Sonya’s work has been seen, heard, and read on HBO, BET, MTV, TV One, NPR, PBS, CNN, Oxygen Network, The New York Times, New York Magazine, MSNBC.com, Today.com, Huffington Post, USA Today, Vogue Australia, Shape.com, Ms. Magazine and many more. She is a regular collaborator and artist with organizations such as Planned Parenthood Federation of America, Advocates for Youth 1in3 Campaign, Association for Size Diversity and Health, Binge Eating Disorders Association (BEDA), Greater than AIDS Campaign, Yerba Buena Cultural Art Center and numerous others.

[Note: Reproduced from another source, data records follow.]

-- ==== Sys2Proof/Machine/Ops.lean ====
section
/-! DEFINITION. The named operations over the machine's objects and registers, the free choices, waves and meres, results
before a marker, and taking a trap. -/

namespace Sys2Proof.Machine

/-! ## Objects -/

def State.team? (s : State) (uid : Nat) : Option Team := s.teams.find? (·.uid == uid)

def State.updTeam (s : State) (uid : Nat) (f : Team → Team) : State :=
  { s with teams := updWhere (·.uid == uid) f s.teams }

def Team.thread? (t : Team) (tid : Nat) : Option Thread := t.threads.find? (·.tid == tid)

def Team.updThread (t : Team) (tid : Nat) (f : Thread → Thread) : Team :=
  { t with threads := updWhere (·.tid == tid) f t.threads }

def State.thread? (s : State) (uid tid : Nat) : Option Thread := (s.team? uid).bind (·.thread? tid)

def State.updThread (s : State) (uid tid : Nat) (f : Thread → Thread) : State :=
  s.updTeam uid fun t => t.updThread tid f

/-- The same update for several threads of a team. -/
def State.updThreads (s : State) (uid : Nat) (tids : List Nat) (f : Thread → Thread) : State :=
  s.updTeam uid fun t => { t with threads := updWhere (fun th => tids.contains th.tid) f t.threads }

def State.wave? (s : State) (wid : Nat) : Option Wave := s.waves.find? (·.wid == wid)

def State.updWave (s : State) (wid : Nat) (f : Wave → Wave) : State :=
  { s with waves := updWhere (·.wid == wid) f s.waves }

def State.ctx? (s : State) (num : Nat) : Option Context := s.contexts.find? (·.num == num)

def State.updCtx (s : State) (num : Nat) (f : Context → Context) : State :=
  { s with contexts := updWhere (·.num == num) f s.contexts }

def State.grid? (s : State) (gid : Nat) : Option Grid := s.grids.find? (·.gid == gid)

def State.updGrid (s : State) (gid : Nat) (f : Grid → Grid) : State :=
  { s with grids := updWhere (·.gid == gid) f s.grids }

/-- The context number of a team. -/
def State.ctxOf (s : State) (t : Team) : Nat := ((s.grid? t.gid).map (·.ctx)).getD 0

/-- The die of a team. -/
def State.dieOf (s : State) (uid : Nat) : Nat := ((s.team? uid).map (·.die)).getD 0

/-- Package-wide cluster and core numbers (R2). -/
def Team.pkCluster (t : Team) : Nat := t.die * 32 + t.cluster
def Team.pkCore (t : Team) : Nat := t.pkCluster * 4 + t.core

/-- The translation buffers of a team's instructions, and of its engines (R16). -/
def Team.tlb (t : Team) : TlbUnit := .core t.pkCore
def Team.engTlb (t : Team) : TlbUnit := .cluster t.pkCluster

/-- Home waves of a team of n threads (R153). -/
def homeWaves (n : Nat) : Nat := (n + 31) / 32

/-- Threads of one team (R152). -/
def LaunchRec.teamSize (r : LaunchRec) : Nat := r.tx * r.ty * r.tz

/-- Teams of a grid. -/
def LaunchRec.teams (r : LaunchRec) : Nat := r.gx * r.gy * r.gz

/-- CYCLES of a die (R203). -/
def State.now (s : State) (die : Nat) : Nat := s.cycles.getD die 0

/-- The state that has used a number of the model's sequence. -/
def State.tick (s : State) : State := { s with seq := s.seq + 1 }

/-- A free choice below n (log 6): the one of this step that a list names. -/
def State.choose (s : State) (k : List Nat) (n : Nat) : Nat := Config.free s.freeCtr k % n

/-- A free number of this step. -/
def State.freeNat (s : State) (k : List Nat) : Nat := Config.free s.freeCtr k

/-- Whether a port carries messages of a host: it is in UE mode, and its link is up (R393). -/
def State.hears (s : State) (port : Nat) : Bool := (s.ports[port]?).any fun p => !p.waybillMode && p.up

/-- A message leaves for a host by a port in UE mode, in one frame or more (R394, R396; log 100). -/
def State.sendOut (s : State) (o : Outgoing) : State :=
  { s with
    ports := s.ports.modify o.port fun p => { p with sent := p.sent + 1 + s.freeNat [30, o.port, s.outbox.length] }
    outbox := s.outbox ++ [o] }

/-- A message for a host is sent; by a port that carries none of them now it is sent later (R393; DESIGN CHOICE: log 127). -/
def State.post (s : State) (o : Outgoing) : State :=
  if s.hears o.port then s.sendOut o else { s with unsent := s.unsent ++ [o] }

/-- The messages that have waited for their port, in order. -/
def State.postUnsent (s : State) (os : List Outgoing) : State :=
  match os with
  | [] => s
  | o :: rest => State.postUnsent (if s.hears o.port then { s.sendOut o with unsent := s.unsent.erase o } else s) rest

/-- A message of a host has arrived at a port, in one frame or more. -/
def State.heard (s : State) (port : Nat) : State :=
  { s with ports := s.ports.modify port fun p => { p with received := p.received + 1 + s.freeNat [31, port] } }

/-- An event of the current cycle of a die, with its place among those that it may meet there (log 99). -/
def State.noteAct (s : State) (die : Nat) (k : List Nat) (rank : Nat) : State := { s with marks := ⟨die, k, rank⟩ :: s.marks }

/-- Whether an event of the current cycle comes too late: one that has its place after it has happened. -/
def State.tooLate (s : State) (k : List Nat) (rank : Nat) : Bool := s.marks.any fun m => m.key == k && decide (rank < m.rank)

/-- Whether an event of a key has happened in the current cycle. -/
def State.happened (s : State) (k : List Nat) : Bool := s.marks.any (·.key == k)

/-- An effect takes its place in the current cycle of a die; where it comes too late for it, it leaves a mark of that, and the turn
that came to it does not happen (log 99). -/
def State.takePlace (s : State) (die : Nat) (k : List Nat) (rank : Nat) : State :=
  s.noteAct die (if s.tooLate k rank then [99] else k) rank

/-- Whether an effect came too late in its cycle. -/
def State.late (s : State) : Bool := s.happened [99]

/-- What comes about at the end of a step, unless it comes too late in its cycle: then it comes about later. -/
def State.inTime (s : State) (f : State → State) : State :=
  let t := f s
  if t.late then s else t

/-- The name of a choice about a lane's operand field (0 to 4 for D, A, B, C, E; 5 for the guard) and word. -/
def saltOf (lane field word : Nat) : List Nat := [0, lane, field, word]

/-! ## Registers -/

/-- What an operand field's result writes (R198): the V registers it occupies, an S register zero-extended, or nothing. -/
def operandWrites (o : Operand) (w val : Nat) : List RegWrite :=
  match o with
  | .v i => (iota 0 (max 1 (w / 32))).map fun k => ⟨.v (i.toNat + k), bits val (32 * k) 32⟩
  | .s i => [⟨.s i.toNat, val % 2 ^ (if w ≤ 32 then 32 else 64)⟩]
  | _ => []

/-- The predicate a destination field names (R200): code 7 names none. -/
def predWrites (o : Operand) (val : Bool) : List RegWrite :=
  match o with
  | .lit x => if x.toNat < 7 then [⟨.p x.toNat, val.toNat⟩] else []
  | _ => []
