-- ==== Sys2Proof/Machine/Operands.lean ====
section
/-! DEFINITION. The operand forms (R197 to R203), the guard (R204), checks 6 and 7 of R213, and what every instruction of the
ISA shares: the wave that executes it, its participants, and how the wave goes on. -/

namespace Sys2Proof.Machine

/-- An instruction in execution: the state at its issue, the wave with its team, grid and context, the instruction's address,
length, opcode and fields, and its participants (the active threads whose guard holds) by lane. -/
structure Issue where
  s : State
  wave : Wave
  team : Team
  grid : Grid
  ctx : Context
  pc : DWord
  len : Nat
  op : Nat
  f : Fields
  parts : List (Nat × Thread)

/-- The active threads of a wave, by lane. -/
def Team.active (t : Team) (w : Wave) : List (Nat × Thread) :=
  w.lanes.filterMap fun l => (t.thread? l.2).map fun th => (l.1, th)

/-- Whether a thread's guard holds (R204). -/
def guardHolds (g : Guard) (s : State) (lane : Nat) (th : Thread) : Bool :=
  match g with
  | .always => true
  | .pred n neg => th.readP s (saltOf lane 5 0) n.val != neg

/-! ## Sources -/

/-- STAGE (R203, R174): the counter of the iteration held, or 255. -/
def Team.stageOf (t : Team) (th : Thread) : Nat :=
  match th.held, t.board with
  | some i, some b => Sparse.get 0 b.counters (i % 64)
  | _, _ => 255

/-- The value of a special register (R203), of its own width. -/
def Issue.special (x : Issue) (salt : List Nat) (lane : Nat) (th : Thread) (r : Special) : Nat :=
  let l := x.grid.lrec
  match r with
  | .threadId => th.tid
  | .laneId => th.tid % 32
  | .waveId => th.tid / 32
  | .issueLane => lane
  | .issueMask => x.wave.mask
  | .teamIdX => x.team.index % l.gx
  | .teamIdY => x.team.index / l.gx % l.gy
  | .teamIdZ => x.team.index / (l.gx * l.gy)
  | .teamDimX => l.tx
  | .teamDimY => l.ty
  | .teamDimZ => l.tz
  | .gridDimX => l.gx
  | .gridDimY => l.gy
  | .gridDimZ => l.gz
  | .gridId => x.grid.gid
  | .depth => x.grid.depth
  | .clusterId => x.team.cluster
  | .coreId => x.team.core
  | .dieId => x.team.die
  | .ctxId => x.grid.ctx
  | .cycles => x.s.now x.team.die
  | .iter => pendValue x.s salt th.pend .iter th.iterReg.toNat
  | .stage => pendValue x.s salt th.pend .stage (x.team.stageOf th)
  | .taskArg => th.taskArg.toNat
  | .vregs => pendValue x.s salt (x.team.threads.flatMap (·.pend)) .vregs x.team.vregs
  | .localSize => pendValue x.s salt (x.team.threads.flatMap (·.pend)) .localSize x.team.localSize
  | .trapCause => th.trapCause.toNat
  | .trapPc => th.trapPc.toNat
  | .trapInfo => th.trapInfo.toNat
  | .deviceId => x.s.deviceId.toNat

/-- A word of a constant bank as the grid's snapshot holds it (R28). -/
def Grid.const (g : Grid) (i : Nat) : Nat := (Sparse.get 0 g.consts i).toNat

/-- What an operand gives a thread at a width (R197 to R199, R203): a literal sign-extended, a narrower register
zero-extended. -/
def Issue.val (x : Issue) (field lane : Nat) (th : Thread) (o : Operand) (w : Nat) : Nat :=
  (match o with
    | .v i => ((iota 0 (max 1 (w / 32))).map fun k => th.readV x.s (saltOf lane field 0) (i.toNat + k) * 2 ^ (32 * k)).sum
    | .s i => x.team.readS x.s (saltOf lane field 0) i.toNat
    | .sr r => x.special (saltOf lane field 0) lane th r
    | .k i => ((iota 0 (max 1 (w / 32))).map fun k => x.grid.const (i.toNat + k) * 2 ^ (32 * k)).sum
    | .lit v => wrap w v.toInt) % 2 ^ w

def Issue.a (x : Issue) (lt : Nat × Thread) (w : Nat) : Nat := x.val 1 lt.1 lt.2 x.f.a w
def Issue.b (x : Issue) (lt : Nat × Thread) (w : Nat) : Nat := x.val 2 lt.1 lt.2 x.f.b w
def Issue.c (x : Issue) (lt : Nat × Thread) (w : Nat) : Nat := x.val 3 lt.1 lt.2 x.f.c w
/-- The old value of D, read as a source (R244). -/
def Issue.dOld (x : Issue) (lt : Nat × Thread) (w : Nat) : Nat :=
  match x.f.d with
  | .lit _ => 0
  | d => x.val 0 lt.1 lt.2 d w

/-- The fourth operand of PENTER and SOFPUT (R210). -/
def fieldE (f : Fields) : Operand := (Operand.ofCode (f.x21.toNat % 2 ^ 11)).getD .unused

def Issue.e (x : Issue) (lt : Nat × Thread) (w : Nat) : Nat := x.val 4 lt.1 lt.2 (fieldE x.f) w

/-- A floating-point source (R199): a literal is the integer's value in the format. -/
def Issue.fbits (x : Issue) (field : Nat) (lt : Nat × Thread) (o : Operand) (ty : Ty) : Nat :=
  match o with
  | .lit v => (FVal.ofInt v.toInt).round ty .rn false
  | o => x.val field lt.1 lt.2 o ty.regBits % 2 ^ ty.bits

/-- A packed source of two 16-bit elements, or four of 8 bits: a literal stands in both halves (R199). -/
def Issue.packed (x : Issue) (field : Nat) (lt : Nat × Thread) (o : Operand) (ty : Ty) : Nat :=
  match o with
  | .lit v => let h := (FVal.ofInt v.toInt).round ty .rn false; h + h * 2 ^ 16
  | o => x.val field lt.1 lt.2 o 32

/-- A predicate source (R250). -/
def Issue.pred (x : Issue) (field : Nat) (lt : Nat × Thread) (o : Operand) : Bool :=
  match o with
  | .lit v => lt.2.readP x.s (saltOf lt.1 field 0) v.toNat
  | _ => false

/-! ## Destinations -/

/-- An S destination takes the lowest lane's result only (R202). -/
def Issue.dst (x : Issue) (lt : Nat × Thread) : Operand :=
  match x.f.d with
  | .s i => if (x.parts.head?.map (·.1)) = some lt.1 then .s i else .unused
  | d => d

/-- A result of a width for each participant (R198, R200). -/
def Issue.write (x : Issue) (w : Nat) (val : Nat × Thread → Nat) (s : State) : State :=
  s.results x.op x.team.uid (x.parts.map fun lt => (lt.2.tid, operandWrites x.f.d w (val lt)))

/-- A predicate for each participant (R200). -/
def Issue.writePred (x : Issue) (val : Nat × Thread → Bool) (s : State) : State :=
  s.results x.op x.team.uid (x.parts.map fun lt => (lt.2.tid, predWrites x.f.d (val lt)))

/-! ## Waiting -/

/-- A thread that leaves its wave to wait in its instruction (R159). -/
def Issue.block (x : Issue) (tid : Nat) (w : Wait) (s : State) : State :=
  match s.team? x.team.uid with
  | none => s
  | some t =>
    let lane := if x.wave.lanes.length < 2 then none else x.wave.lanes.find? fun (l : Nat × Nat) => l.2 == tid
    let seat := lane.map fun l => (⟨x.wave.wid, x.s.seq, l.1, x.wave.lanes.length⟩ : Seat)
    let marker := if x.f.marker then some (t.unbound x.wave.tids) else none
    (s.leaveWave x.wave.wid [tid]).updThread x.team.uid tid fun th => { th with
      released := false
      blocked := some { wait := w, len := x.len, since := s.seq, cycle := s.now t.die, marker, seat } }

/-- A thread that leaves its wave until a release has taken effect, and then issues its instruction again (R132). -/
def Issue.blockRelease (x : Issue) (tid : Nat) (sc : Scope) (s : State) : State :=
  { x with len := 0, f := { x.f with marker := false } }.block tid (.release sc) s

/-! ## How the wave goes on -/

/-- What an instruction leaves to its wave: to go on; a next program counter for some of its threads; a trap that some of
them raise, with their TRAPINFO, before the instruction performs anything; to issue it again; nothing. -/
inductive Out where
  | go
  | branch (next : List (Nat × DWord))
  | trap (cause : Nat) (infos : List (Nat × Nat))
  | again
  | handled
  deriving DecidableEq, Repr

/-- The different values of a list, in the order in which they first appear. -/
def distinct {α : Type} [DecidableEq α] (l : List α) : List α :=
  match l with
  | [] => []
  | a :: t => a :: (distinct t).filter (· ≠ a)

/-- Parts of a wave, one for each next program counter (R159); ISSUELANE is kept. -/
def State.addParts (s : State) (w : Wave) (groups : List (List (Nat × Nat))) : State :=
  match groups with
  | [] => s
  | g :: rest =>
    State.addParts { s with waves := s.waves ++ [{ w with wid := s.seq, lanes := g, age := s.seq, since := none }], seq := s.seq + 1 } w rest

/-- The wave divides by a key of its threads: the part of the lowest lane stays the wave. All parts become ready in one cycle, and
nothing orders them: that part is the youngest (DESIGN CHOICE: log 90). -/
def State.divide {α : Type} [DecidableEq α] (s : State) (wid : Nat) (key : Nat → α) : State :=
  match s.wave? wid with
  | none => s
  | some w =>
    let groups := (distinct (w.lanes.map fun l => key l.2)).map fun k => w.lanes.filter fun l => key l.2 = k
    match groups with
    | [] => s
    | g :: rest => (s.updWave wid fun w => { w with lanes := g }).addParts w rest

/-- The marker (R206): every result of the threads is written now if all are bound; otherwise the waves park. -/
def State.mark (s : State) (uid : Nat) (tids wids : List Nat) : State :=
  match s.team? uid with
  | none => s
  | some t =>
    match t.unbound tids with
    | [] => s.updTeam uid fun t => t.flushAll s.lastResult tids
    | ops =>
      let park := fun (w : Wave) => { w with park := match w.park with
        | some p => some { p with ops := p.ops ++ ops, mark := true }
        | none => some { pc := 0, ops := ops, mark := true } }
      { s with waves := updWhere (fun w => wids.contains w.wid) park s.waves }

/-- The program counters after an instruction: each thread still in the wave goes to its own next address, or past the
instruction; the wave divides where they differ, is marked, and becomes ready again (R159, R206, R367). -/
def Issue.advance (x : Issue) (next : List (Nat × DWord)) (s : State) : State :=
  match s.wave? x.wave.wid with
  | none => s
  | some w =>
    let fall := x.pc + BitVec.ofNat 64 x.len
    let pcOf := fun (tid : Nat) => ((next.find? fun (n : Nat × DWord) => n.1 == tid).map fun n => n.2).getD fall
    let s := s.updThreads x.team.uid w.tids fun th =>
      { th with pc := pcOf th.tid, released := false, hcount := if th.handler then th.hcount + 1 else th.hcount }
    let before := s.waves.map (·.wid)
    let s := s.divide w.wid pcOf
    let s := if x.f.marker then
        s.mark x.team.uid w.tids (w.wid :: (s.waves.map (·.wid)).filter fun i => !before.contains i) else s
    (s.updWave w.wid fun w => { w with since := none, age := s.seq, issued := w.issued + 1 }).tick

/-- What an instruction's body leaves of its wave. -/
def Issue.goOn (x : Issue) (r : State × Out) : State :=
  match r.2 with
  | .go => x.advance [] r.1
  | .branch next => x.advance next r.1
  | .trap cause infos => r.1.trapWave x.wave.wid x.pc cause infos
  | .again => r.1.updWave x.wave.wid fun w => { w with waiting := true }
  | .handled => r.1

/-- The wave after an instruction's body. A wave that has waited for its instruction to execute, and finds that it can, has become
ready (R367): it issues by its age from now. -/
def Issue.finish (x : Issue) (r : State × Out) : State :=
  if x.wave.waiting && r.2 != .again then
    (x.s.updWave x.wave.wid fun w => { w with waiting := false, age := x.s.seq }).tick
  else x.goOn r

/-! ## Checks 6 and 7 of R213 -/

/-- The V registers that a field's operand occupies: how many (R198). -/
def vregsOf (sp : FSpec) : Nat :=
  match sp with
  | .dst w | .src w | .srcNoLit w => max 1 (w / 32)
  | .quad => 4
  | .vblock => 32
  | _ => 0

/-- Check 7 on one operand: TRAPINFO of R215 where it reaches beyond VREGS. -/
def rangeErr (vregs field : Nat) (sp : FSpec) (o : Operand) : Option Nat :=
  match o with
  | .v i => if vregs < i.toNat + vregsOf sp then some (field * 2 ^ 10 + i.toNat) else none
  | _ => none

/-- The guard slot an engine command names (R208): X21[20:16] is 16 + n, or zero for none. -/
def guardSlotOf (op : Nat) (f : Fields) : Option Nat :=
  if [0xA9, 0xAA, 0xAB, 0xAE, 0xC2, 0xC4, 0xC6].contains op ∧ 2 ^ 20 ≤ f.x21.toNat then some (f.x21.toNat / 2 ^ 16 % 16) else none

/-- Check 7 of R213. -/
def regRangeErr (t : Team) (op : Nat) (f : Fields) : Option Nat :=
  match form op with
  | none => none
  | some fm =>
    let sp := fm.specs f.fn.toNat f.mods (f.c != .unused)
    match rangeErr t.vregs 0 sp.d f.d, rangeErr t.vregs 1 sp.a f.a, rangeErr t.vregs 2 sp.b f.b, rangeErr t.vregs 3 sp.c f.c,
      sp.e.bind (fun e => rangeErr t.vregs 4 e (fieldE f)), guardSlotOf op f with
    | some i, _, _, _, _, _ => some i
    | _, some i, _, _, _, _ => some i
    | _, _, some i, _, _, _ => some i
    | _, _, _, some i, _, _ => some i
    | _, _, _, _, some i, _ => some i
    | _, _, _, _, _, some g => if g < t.guards.length then none else some (2 ^ 62 + g)
    | _, _, _, _, _, none => none

/-- Checks 6 and 7 of R213, alike for every thread of the wave: the cause and TRAPINFO. -/
def State.issueErr (t : Team) (w : Wave) (op : Nat) (f : Fields) : Option (Nat × Nat) :=
  if (op = 0x0E ∨ op = 0x0F) ∧ ((t.active w).any fun l => !l.2.handler) then some (Cause.privilege, 0)
  else (regRangeErr t op f).map fun i => (Cause.regRange, i)

/-! ## Running an instruction of the ISA for the current wave -/

/-- The length of an opcode's word in bytes (R211). -/
def opLength (op : Nat) : Nat := ((form op).map fun fm => 4 * fm.words).getD 8

/-- The instruction that the current wave executes, before the checks. -/
def State.issue? (s : State) (op : Nat) (f : Fields) : Option Issue :=
  (s.wave? s.cur).bind fun w => (s.team? w.uid).bind fun t => (s.grid? t.gid).bind fun g => (s.ctx? g.ctx).bind fun c =>
    match t.active w with
    | [] => none
    | l :: rest => some {
        s, wave := w, team := t, grid := g, ctx := c, pc := l.2.pc, len := opLength op, op, f,
        parts := (l :: rest).filter fun lt => guardHolds f.guard s lt.1 lt.2 }

/-- An instruction of the ISA: its checks, then its body, then how the wave goes on. The machine stops only where no wave
can execute it. -/
def runWave (op : Nat) (f : Fields) (body : Issue → State → State × Out) (s : State) : Host.Outcome State Fault Refusal :=
  match s.issue? op f with
  | none => .fault .noWave
  | some x =>
    match State.issueErr x.team x.wave op f with
    | some (cause, info) => .next (x.finish (s, .trap cause (x.wave.tids.map fun tid => (tid, info))))
    | none => .next (x.finish (body x s))

/-- A body that only changes the state. -/
def plain (f : Issue → State → State) (x : Issue) (s : State) : State × Out := (f x s, .go)

/-- A result of a width for each participant. -/
def computes (w : Nat) (val : Issue → Nat × Thread → Nat) (x : Issue) (s : State) : State × Out := (x.write w (val x) s, .go)

/-- A predicate for each participant. -/
def computesPred (val : Issue → Nat × Thread → Bool) (x : Issue) (s : State) : State × Out := (x.writePred (val x) s, .go)

/-- The participants' TRAPINFO where a check finds one. -/
def Issue.raised (x : Issue) (check : Nat × Thread → Option Nat) : List (Nat × Nat) :=
  x.parts.filterMap fun lt => (check lt).map fun i => (lt.2.tid, i)

/-- A body that traps if a check raises its cause for some participant, and otherwise acts. -/
def unlessRaised (cause : Nat) (check : Issue → Nat × Thread → Option Nat) (body : Issue → State → State × Out)
    (x : Issue) (s : State) : State × Out :=
  match x.raised (check x) with
  | [] => body x s
  | infos => (s, .trap cause infos)

end Sys2Proof.Machine
end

With a B.A. in Sociology and an M.S.A. in Organizational Management, Sonya continues to use her work to disrupt systems of inequity from an intersectional, radical self-love and global justice framework. She currently serves on the Board of Directors for Split This Rock, an organization calling poets to a greater role in public life and fostering a national network of socially engaged poets. Additionally, she serves on the Board of Directors for SisterSong, a pioneering Women of Color reproductive justice collective. Sonya continues to be engaged in issues of racial justice, police brutality, mental health, reproductive rights and justice and much more.
In 2011, Sonya founded The Body is Not An Apology, as an online community to cultivate radical self-love and body empowerment. TBINAA quickly became a movement and leading framework for the budding body positivity movement. In 2015, The Body is Not An Apology developed a digital magazine, education and community building platform to connect global issues of radical self-love and intersectional social justice. Today, TBINAA is a digital media enterprise reaching nearly 1 million people per month from over 140 countries with. Sonya resides between the California Bay Area and Aotearoa New Zealand. Sonya continues to tour globally sharing lectures, workshops and performances focused on radical self-love, social justice and personal and global transformation.